January 6, 2005

 

 

Mexico's Meat Industry Benefited From Mad Cow Scares

 

The Mexican beef industry has profited from the scare over mad cow diseases in the United States and Canada.

 

Agriculture Secretary Javier Usabiaga said Wednesday that Mexico's meat industry has managed to fill the gap in supply since US beef was first barred in December 2003 after the discovery of a Washington State animal with mad cow disease - bovine spongiform encephalopathy.

 

The measure was later eased to allow cuts of meat without bone or nerve material, though machine-boned meat remains barred.

 

Usabiaga said many Mexican producers had invested heavily and are now matching the quality and efficiency of those to the north. He said they should be able to hold onto the new market share after import restrictions end.

 

"I believe this is going to be permanent," he said.

 

However, some industry officials were more cautious.

 

Daniel Curiel, president of the Mexican Meat Council, said the industry might keep some of the market, but said it had not been able to fill all of the demand left by the absence of US cuts.

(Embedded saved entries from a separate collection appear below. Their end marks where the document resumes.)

theorem wit_LanesRotate_1 : ∃ (s : State) (n : Nat) (p : TensorPort), p = s.port n ∧ n < 16 ∧ s.ft.toNat % ticksMs (max 10 (s.rf (.portJig n) 0 16)) = ticksMs (s.rf (.portJig n) 16 16 % max 10 (s.rf (.portJig n) 0 16)) ∧ p.state = .admitted ∧ p.threeLane = false ∧ p.txShim ≠ 7 ∧ s.rbit (.portJig n) 32 = true ∧ p.txRot = none :=
  ⟨{ withPort 15 port up with ft := word (ticksMs 3), regs := [((Reg.portJig 15).addr, word (2 ^ 32 + 3 * 2 ^ 16 + 10))] }, 15, _, rfl, by decide +kernel⟩

theorem wit_LanesRotate_2 : ∃ (s : State) (n : Nat) (p : TensorPort), p = s.port n ∧ n < 16 ∧ s.ft.toNat % ticksMs (max 10 (s.rf (.portJig n) 0 16)) = ticksMs (s.rf (.portJig n) 16 16 % max 10 (s.rf (.portJig n) 0 16)) ∧ (p.state ≠ .admitted ∨ p.threeLane = true ∨ p.txShim = 7 ∨ s.rbit (.portJig n) 32 = false ∨ p.txRot.isSome = true) :=
  ⟨{ withPort 15 { port with txShim := 7 } up with ft := word (ticksMs 3), regs := [((Reg.portJig 15).addr, word (2 ^ 32 + 3 * 2 ^ 16 + 10))] }, 15, _, rfl, by decide +kernel⟩

theorem wit_LanesRotate_3 : ∃ (s : State) (t : State) (n : Nat) (lane : Nat) (p : TensorPort) (slot : List (List Byte)), t = s.gotMarker n 1 lane ∧ p = t.port n ∧ n < 16 ∧ slotCode slot = some (1, lane) ∧ s.markersRun n = true ∧ lane < 4 ∧ p.rxShim ≠ 7 ∧ p.rxMirror ≠ some lane ∧ p.rxAnswer ≠ some (2, lane) ∧ p.rxAnswer ≠ some (3, lane) ∧ p.rxLaneFail.contains (nth 7 p.rxData lane) = false :=
  ⟨(withPort 15 (port) (up)), _, 15, 3, _, [markerBlock 0 0 0 1 3 0 0], rfl, rfl, by decide +kernel⟩

theorem wit_LanesRotate_4 : ∃ (s : State) (n : Nat) (lane : Nat) (p : TensorPort), p = s.port n ∧ n < 16 ∧ s.markersRun n = true ∧ p.rxMirror = some lane ∧ p.rxShim ≠ 7 :=
  ⟨(withPort 15 ({ port with rxMirror := some 3 }) (up)), 15, 3, _, rfl, by decide +kernel⟩

theorem wit_LanesRotate_5 : ∃ (s : State) (t : State) (n : Nat) (lane : Nat) (x : Nat) (p : TensorPort) (slot : List (List Byte)), t = s.gotMarker n 2 lane ∧ p = t.port n ∧ n < 16 ∧ slotCode slot = some (2, lane) ∧ s.markersRun n = true ∧ p.txRot = some (lane, x, .mirrorSent, false) ∧ p.txShim ≠ 7 :=
  ⟨(withPort 15 ({ port with txRot := some (1, 4, .mirrorSent, false) }) (up)), _, 15, 1, 4, _, [markerBlock 0 0 0 2 1 0 0], rfl, rfl, by decide +kernel⟩

theorem wit_LanesRotate_6 : ∃ (s : State) (t : State) (n : Nat) (lane : Nat) (x : Nat) (p : TensorPort) (slot : List (List Byte)), t = s.gotMarker n 3 lane ∧ p = t.port n ∧ n < 16 ∧ slotCode slot = some (3, lane) ∧ s.markersRun n = true ∧ p.txRot = some (lane, x, .mirrorSent, false) ∧ p.txShim ≠ 7 :=
  ⟨(withPort 15 ({ port with txRot := some (1, 4, .mirrorSent, false) }) (up)), _, 15, 1, 4, _, [markerBlock 0 0 0 3 1 0 0], rfl, rfl, by decide +kernel⟩

theorem wit_LanesRotate_7 : ∃ (s : State) (n : Nat) (lane : Nat) (x : Nat) (p : TensorPort), p = s.port n ∧ n < 16 ∧ p.txRot = some (lane, x, .mirrorSent, false) ∧ p.mirrorAt + 4 * 4097 * 2 ≤ s.now :=
  ⟨(withPort 15 ({ port with txRot := some (1, 4, .mirrorSent, false) }) ({ up with now := 4 * 4097 * 2 })), 15, 1, 4, _, rfl, by decide +kernel⟩

theorem wit_LanesRotate_8 : ∃ (s : State) (t : State) (n : Nat) (x : Nat) (p : TensorPort) (slot : List (List Byte)), t = s.gotMarker n 4 x ∧ p = t.port n ∧ n < 16 ∧ slotCode slot = some (4, x) ∧ s.markersRun n = true ∧ x < 5 ∧ p.rxTraining ≠ some x ∧ p.rxAnswer ≠ some (5, x) ∧ p.rxAnswer ≠ some (6, x) ∧ p.rxFailed.getLsbD x = false :=
  ⟨(withPort 15 (port) (up)), _, 15, 4, _, [markerBlock 0 0 0 4 4 0 0], rfl, rfl, by decide +kernel⟩

theorem wit_LanesRotate_9 : ∃ (s : State) (n : Nat) (x : Nat) (p : TensorPort), p = s.port n ∧ n < 16 ∧ s.markersRun n = true ∧ p.rxTraining = some x :=
  ⟨(withPort 15 ({ port with rxTraining := some 4 }) (up)), 15, 4, _, rfl, by decide +kernel⟩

As an example, one of the most popular cuts in Mexico - a skirt steak known as "arrachera" - is still widely imported due to insufficient local production.

 

"We can't think of substituting everything," he said.

 

Mexican producers already had been shifting toward US-style packaging common in supermarkets, away from the old practice of cutting meat off a carcass as the customer waited.

 

Usabiaga's department estimates that overall beef production increased only a modest 4.5 percent in 2004, to 1.52 million tons from 1.49 million a year earlier.

 

The Agriculture Department's coordinator for livestock, Jose Luis Gallardo, said he expected another 4.5 percent increase in 2005.

 

Overall imports of beef, most from the United States and Canada, hit almost 354,000 tons - worth US$1.4 billion - in 2002 and slipped to 259,278 tons in 2003.

 

The independent National Confederation of Livestock Organizations says it expects imports to run nearly 200,000 tons under this year's restrictions.

 

Last week, Canadian officials confirmed that mad cow disease had been found in a dairy cow from Alberta.